#### [What you will do]
From the entries below, reproduce exactly the line containing "store := (s.ring (.tx c)).store", the line containing "txReady := s.txReady.set c false", and every line in between, with nothing added.

#### [Data extract]
== == ==
/-- Settles O16: the bytes a soft reset may change are those of the write range of the command in progress, if there is one. -/
theorem softResetAppliesWhateverBusyIs : Obligations.SoftResetAppliesWhateverBusyIs := fun s v rest hp => by
  refine ⟨fun hv => ⟨_, step_softReset hp hv, softReset_eq _, fun hidle => ?_, fun w hw => ⟨fun hillegal => ?_, fun i hi a ha => ?_⟩⟩,
    fun hv => ?_⟩
  · exact softReset_mem_of_none (abandonedRange_idle hidle)
  · exact softReset_mem_of_none (abandonedRange_illegal hw hillegal)
  · refine read_softReset ?_
    rw [abandonedRange_command (s := { s with program := rest }) hw hi]
    exact mt mayWrite_iff.mpr ha
  · rw [step_ctrl hp, writeCtrl_zero hv]

/-! ### The stuck engine -/

theorem engineTurn_of_stuck {s : State} {w : Word} (h : s.engine = .stuck w) : engineTurn s = .next s := by
  rw [engineTurn, h]
  rfl

section Busy

variable {s t : State} (hbusy : s.regs.status.busy = true)
include hbusy

/-- While BUSY = 1 a register write leaves engine and registers, but for a soft reset (40_command_protocol.md R133). -/
theorem hostWrite_busy (addr : Word) (width : Nat) (v : Word) :
    ((hostWrite s addr width v).engine = s.engine ∧ (hostWrite s addr width v).regs = s.regs) ∨
      (addr = regAddr s 0x00C ∧ width = 4 ∧ v.getLsbD 0 = true) := by
  unfold hostWrite
  split
  · rename_i offset htarget
    by_cases hctrl : offset = 0x00C
    · subst hctrl
      obtain ⟨haddr, hwidth⟩ := (target_register_iff (by decide) rfl).mp htarget
      cases hv : v.getLsbD 0 with
      | true => exact .inr ⟨haddr, hwidth, rfl⟩
      | false =>
        rw [writeOffset_ctrl, writeCtrl_zero hv]
        exact .inl ⟨rfl, rfl⟩
    · rw [writeOffset_refused hctrl hbusy]
      exact .inl ⟨rfl, rfl⟩
  · exact .inl ⟨rfl, rfl⟩
  · exact .inl ⟨rfl, rfl⟩

/-- While BUSY = 1 a host's move leaves engine and registers, but for the two resets. -/
theorem hostMove_busy {a : HostAction} (h : hostMove a s = .next t) :
    (t.engine = s.engine ∧ t.regs = s.regs) ∨ a = .hardwareReset ∨
      ∃ v, a = .regWrite (regAddr s 0x00C) 4 v ∧ v.getLsbD 0 = true := by
  cases a with
  | regWrite addr width v =>
    cases h
    obtain hkept | ⟨rfl, rfl, hv⟩ := hostWrite_busy hbusy addr width v
    · exact .inl hkept
    · exact .inr (.inr ⟨v, rfl, hv⟩)
  | regRead addr width =>
    cases h
    unfold hostRead
    split <;> exact .inl ⟨rfl, rfl⟩
  | poke addr bytes =>
    obtain ⟨-, -, rfl⟩ := hostMemory_next h
    exact .inl ⟨rfl, rfl⟩
  | peek addr n =>
    obtain ⟨-, -, rfl⟩ := hostMemory_next h
    exact .inl ⟨rfl, rfl⟩
  | hardwareReset => exact .inr (.inl rfl)

end Busy
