/-- 60_exceptions R281 (log 5, 17 for "changes nothing"): no handler starts while `I = 0` or a handler is active, and
`TXI[c]` not without its enable and a ready transmitter. -/
def Obligations.InterruptsNotTakenWhenMasked : Prop :=
  ∀ (s : State) (c : Channel) (b : Byte),
    ((s.ie = false ∨ s.isrActive = true) →
      exec (.chRxi c b) s = .next s ∧ exec (.envRxbyte c b) s = .next s ∧ exec .clkTick s = .next s) ∧
    ((s.ie = false ∨ s.isrActive = true ∨ s.txIrqEn.get c = false ∨ s.txReady.get c = false) →
      exec (.chTxi c) s = .next s)

/-- 41_channel R153: the transmit handler sends the oldest queued byte, or disables its interrupt on an empty buffer. -/
def Obligations.TransmitInterruptSendsOrDisables : Prop :=
  ∀ (s : State) (c : Channel), s.wf → s.ie = true → s.txIrqEn.get c = true → s.txReady.get c = true →
    ((s.ring (.tx c)).rd = (s.ring (.tx c)).wr →
      exec (.chTxi c) s = .next { s with txIrqEn := s.txIrqEn.set c false }) ∧
    (∀ x : Byte, (s.ring (.tx c)).rd ≠ (s.ring (.tx c)).wr →
      Memory.read (s.ring (.tx c)).store (s.ring (.tx c)).rd = some x →
      exec (.chTxi c) s =
        .next { s.setRing (.tx c)
            { store := (s.ring (.tx c)).store
              rd := ((s.ring (.tx c)).rd + 1) % s.capacity (.tx c)
              wr := (s.ring (.tx c)).wr } with
          wireOut := s.wireOut.set c (s.wireOut.get c ++ [x])
          txReady := s.txReady.set c false })

/-- 41_channel R154 with `I = 1`: with room the byte is queued and the transmit interrupt enabled; a full buffer is waited
for (the wait is a state, log 8). -/
def Obligations.TransmitQueuesOrWaits : Prop :=
  ∀ (s : State) (c : Channel) (b : Byte), s.wf → s.atRest → s.ie = true →
    (((s.ring (.tx c)).wr + 1) % s.capacity (.tx c) ≠ (s.ring (.tx c)).rd →
      exec (.chTx c b) s =
        .next { s.setRing (.tx c)
            { store := Memory.write (s.ring (.tx c)).store (s.ring (.tx c)).wr b
              rd := (s.ring (.tx c)).rd
              wr := ((s.ring (.tx c)).wr + 1) % s.capacity (.tx c) } with
          txIrqEn := s.txIrqEn.set c true
          ret := .bool true }) ∧
    (((s.ring (.tx c)).wr + 1) % s.capacity (.tx c) = (s.ring (.tx c)).rd →
      exec (.chTx c b) s = .next { s with main := [.txWait c b] })

/-- 41_channel R154: a transmit that has waited on a full buffer for any number of accesses goes on once `TXI[c]` has freed a
slot (a family of schedules: `n` accesses of `MAIN`, then the handler). -/
def Obligations.BackpressureIsLiftedByTransmitInterrupt : Prop :=
  ∀ (s : State) (c : Channel) (b x : Byte) (bs : List Byte) (n : Nat), s.wf → s.run = .running → s.main = [] → s.ie = true →
    s.env = List.replicate n .main ++ [.txi c] → s.txIrqEn.get c = true → s.txReady.get c = true →
    s.holds (.tx c) (x :: bs) → bs.length + 2 = s.capacity (.tx c) →
    ∃ t : State, exec (.chTx c b) s = .next t ∧ t.main = [] ∧ t.holds (.tx c) (bs ++ [b]) ∧
      t.wireOut.get c = s.wireOut.get c ++ [x] ∧ t.txIrqEn.get c = true

/-- 41_channel R154 with `I = 0`: whatever the environment does short of a reset, a transmit that completes has put the
queued bytes and then its own on the wire, in the order of the calls, and left the buffer empty. -/
def Obligations.SynchronousTransmitKeepsCallOrder : Prop :=
  ∀ (s t : State) (c : Channel) (b : Byte) (bs : List Byte), s.wf → s.run = .running → s.main = [] → s.ie = false →
    s.holds (.tx c) bs → (∀ e ∈ s.env, e ≠ .reset) → exec (.chTx c b) s = .next t → t.main = [] →
    t.wireOut.get c = s.wireOut.get c ++ bs ++ [b] ∧ (t.ring (.tx c)).rd = (t.ring (.tx c)).wr ∧
      t.txIrqEn = s.txIrqEn ∧ t.ie = false ∧ (∀ d, d ≠ c → t.wireOut.get d = s.wireOut.get d)

/-- 41_channel R155: an empty buffer makes the drain a no-op; with the transmitter not ready the drain stands at its wait d2,
interrupts off; a buffer holding bytes is sent whole when the transmitter becomes ready before each access (fairness R158 as
a schedule), and `I` is restored. -/
def Obligations.DrainSendsWholeBuffer : Prop :=
  (∀ (s : State) (c : Channel), s.atRest → (s.ring (.tx c)).rd = (s.ring (.tx c)).wr →
    exec (.chDrain c) s = .next { s with ret := .bool true }) ∧
  (∀ (s : State) (c : Channel), s.atRest → (s.ring (.tx c)).rd ≠ (s.ring (.tx c)).wr → s.txReady.get c = false →
    exec (.chDrain c) s =
      .next { s with ie := false, ret := .bool false, main := [.drainWait c, .call (.sysCritExit s.ie)] }) ∧
  (∀ (s : State) (c : Channel) (n : Nat) (bs : List Byte), s.wf → s.run = .running → s.main = [] →
    s.env = readySchedule c n → 20 * (bs.length + 1) ≤ n → s.holds (.tx c) bs →
    ∃ t : State, exec (.chDrain c) s = .next t ∧
      t = { s with tx := s.tx.set c { s.tx.get c with rd := (s.tx.get c).wr }
                   wireOut := s.wireOut.set c (s.wireOut.get c ++ bs)
                   txReady := s.txReady.set c (t.txReady.get c), env := t.env, ret := t.ret })

/-- 41_channel R156: no turn of the schedule but a reset can strand a queued byte: a handler disables the transmit interrupt
only on an empty buffer. -/
def Obligations.HandlersNeverStrandQueuedBytes : Prop :=
  ∀ (e : Turn) (s t : State) (c : Channel), s.wf → e ≠ .reset → deliver e s = .next t →
    (s.count (.tx c) = 0 ∨ s.txIrqEn.get c = true) → (t.count (.tx c) = 0 ∨ t.txIrqEn.get c = true)

/-- 41_channel R158: the transmitter becomes ready; an event not enabled changes nothing. -/
def Obligations.TransmitterReadyEvent : Prop :=
  ∀ (s : State) (c : Channel), exec (.envTxrdy c) s = .next { s with txReady := s.txReady.set c true }

/-- 60_exceptions R297, R298, the pseudocode of each: entry returns `I` and clears it, exit writes the saved value. -/
def Obligations.CriticalSectionSavesAndRestores : Prop :=
  ∀ s : State, s.atRest →
    exec .sysCritEnter s = .next { s with ie := false, ret := .saved s.ie } ∧
    ∀ saved : Bool, exec (.sysCritExit saved) s = .next { s with ie := saved }

/-- 20_memory R72, 60_exceptions R282, R290: a turn of the schedule other than a reset, handlers included, writes none of the
fields `MAIN` owns. -/
def Obligations.HandlersKeepMainsState : Prop :=
  ∀ (e : Turn) (s t : State), s.wf → e ≠ .reset → deliver e s = .next t →
    t.cfg = s.cfg ∧ t.lf = s.lf ∧ t.mask = s.mask ∧ t.last = s.last ∧ t.lastNotify = s.lastNotify ∧
    t.lastPoll = s.lastPoll ∧ t.ie = s.ie ∧ t.run = s.run ∧ t.wdtArmed = s.wdtArmed ∧ t.schedPhase = s.schedPhase ∧
    t.isrActive = false ∧ t.drvLog = s.drvLog ∧ t.main = s.main ∧ t.ret = s.ret ∧ t.startPending = s.startPending ∧
    (∀ c, (t.ring (.tx c)).wr = (s.ring (.tx c)).wr ∧ (t.ring (.tx c)).store = (s.ring (.tx c)).store)

/-! ### Line Framer -/

/-- 42_line_framer R173: `len` and `ready` cleared, the storage kept, nothing else changed. -/
def Obligations.LineResetClearsLenAndReady : Prop :=
  ∀ (s : State) (c : Channel), s.atRest →
    exec (.lfReset c) s = .next { s with lf := s.lf.set c { line := (s.lf.get c).line, len := 0, ready := false } }

/-- 42_line_framer R171, R172, R174, and R176, the framing law. From a framer that is not ready and holds `part` (`IDLE`: nothing;
`ACCUM`: a partial line, which this call continues, R172 corner case 2): the line is `framedLine part u`, what is behind its
terminator stays queued, and without a terminator the line so far is kept; nothing but `rx[c].rd`, `lf[c]` and the returned
value changes. A line of `L` bytes is fatal, its `L` bytes stored and no byte behind them popped. Called with a ready line it
pops nothing (R172 corner case 1). -/
def Obligations.AppendFramesOneLine : Prop :=
  (∀ (s : State) (c : Channel), s.atRest → (s.lf.get c).ready = true → exec (.lfAppend c) s = .next s) ∧
  (∀ (s : State) (c : Channel) (part u : List Byte), s.wf → s.atRest → (s.lf.get c).ready = false →
    lineOf c s = .ok part → s.holds (.rx c) u →
    ((framedLine part u).length < s.cfg.lineCap →
      ∃ t : State, exec (.lfAppend c) s = .next t ∧
        t = ((s.setRd (.rx c) (t.ring (.rx c)).rd).setLf c (t.lf.get c)).withRet t.ret ∧
        (t.lf.get c).len = (framedLine part u).length ∧ lineOf c t = .ok (framedLine part u) ∧
        ((t.lf.get c).ready = true ↔ behindLine part u ≠ []) ∧ t.holds (.rx c) (behindLine part u).tail ∧
        ∀ k, (framedLine part u).length ≤ k → Memory.read (t.lf.get c).line k = Memory.read (s.lf.get c).line k) ∧
    (part.length < s.cfg.lineCap → s.cfg.lineCap ≤ (framedLine part u).length → (∃ w, s.holds (.tx .ch0) w) →
      ∃ t : State, exec (.lfAppend c) s = .next t ∧ t.inFatal .lineTooLong ∧
        (t.lf.get c).len = s.cfg.lineCap ∧ lineOf c t = .ok ((framedLine part u).take s.cfg.lineCap) ∧
        t.holds (.rx c) ((pastLeading part u).drop (s.cfg.lineCap - part.length)) ∧
        (∀ d, d ≠ c → t.lf.get d = s.lf.get d) ∧ ∀ q, q ≠ .rx c → q ≠ .tx .ch0 → t.ring q = s.ring q))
== == ==
#### [Written solution]
            { store := (s.ring (.tx c)).store
              rd := ((s.ring (.tx c)).rd + 1) % s.capacity (.tx c)
              wr := (s.ring (.tx c)).wr } with
          wireOut := s.wireOut.set c (s.wireOut.get c ++ [x])
          txReady := s.txReady.set c false })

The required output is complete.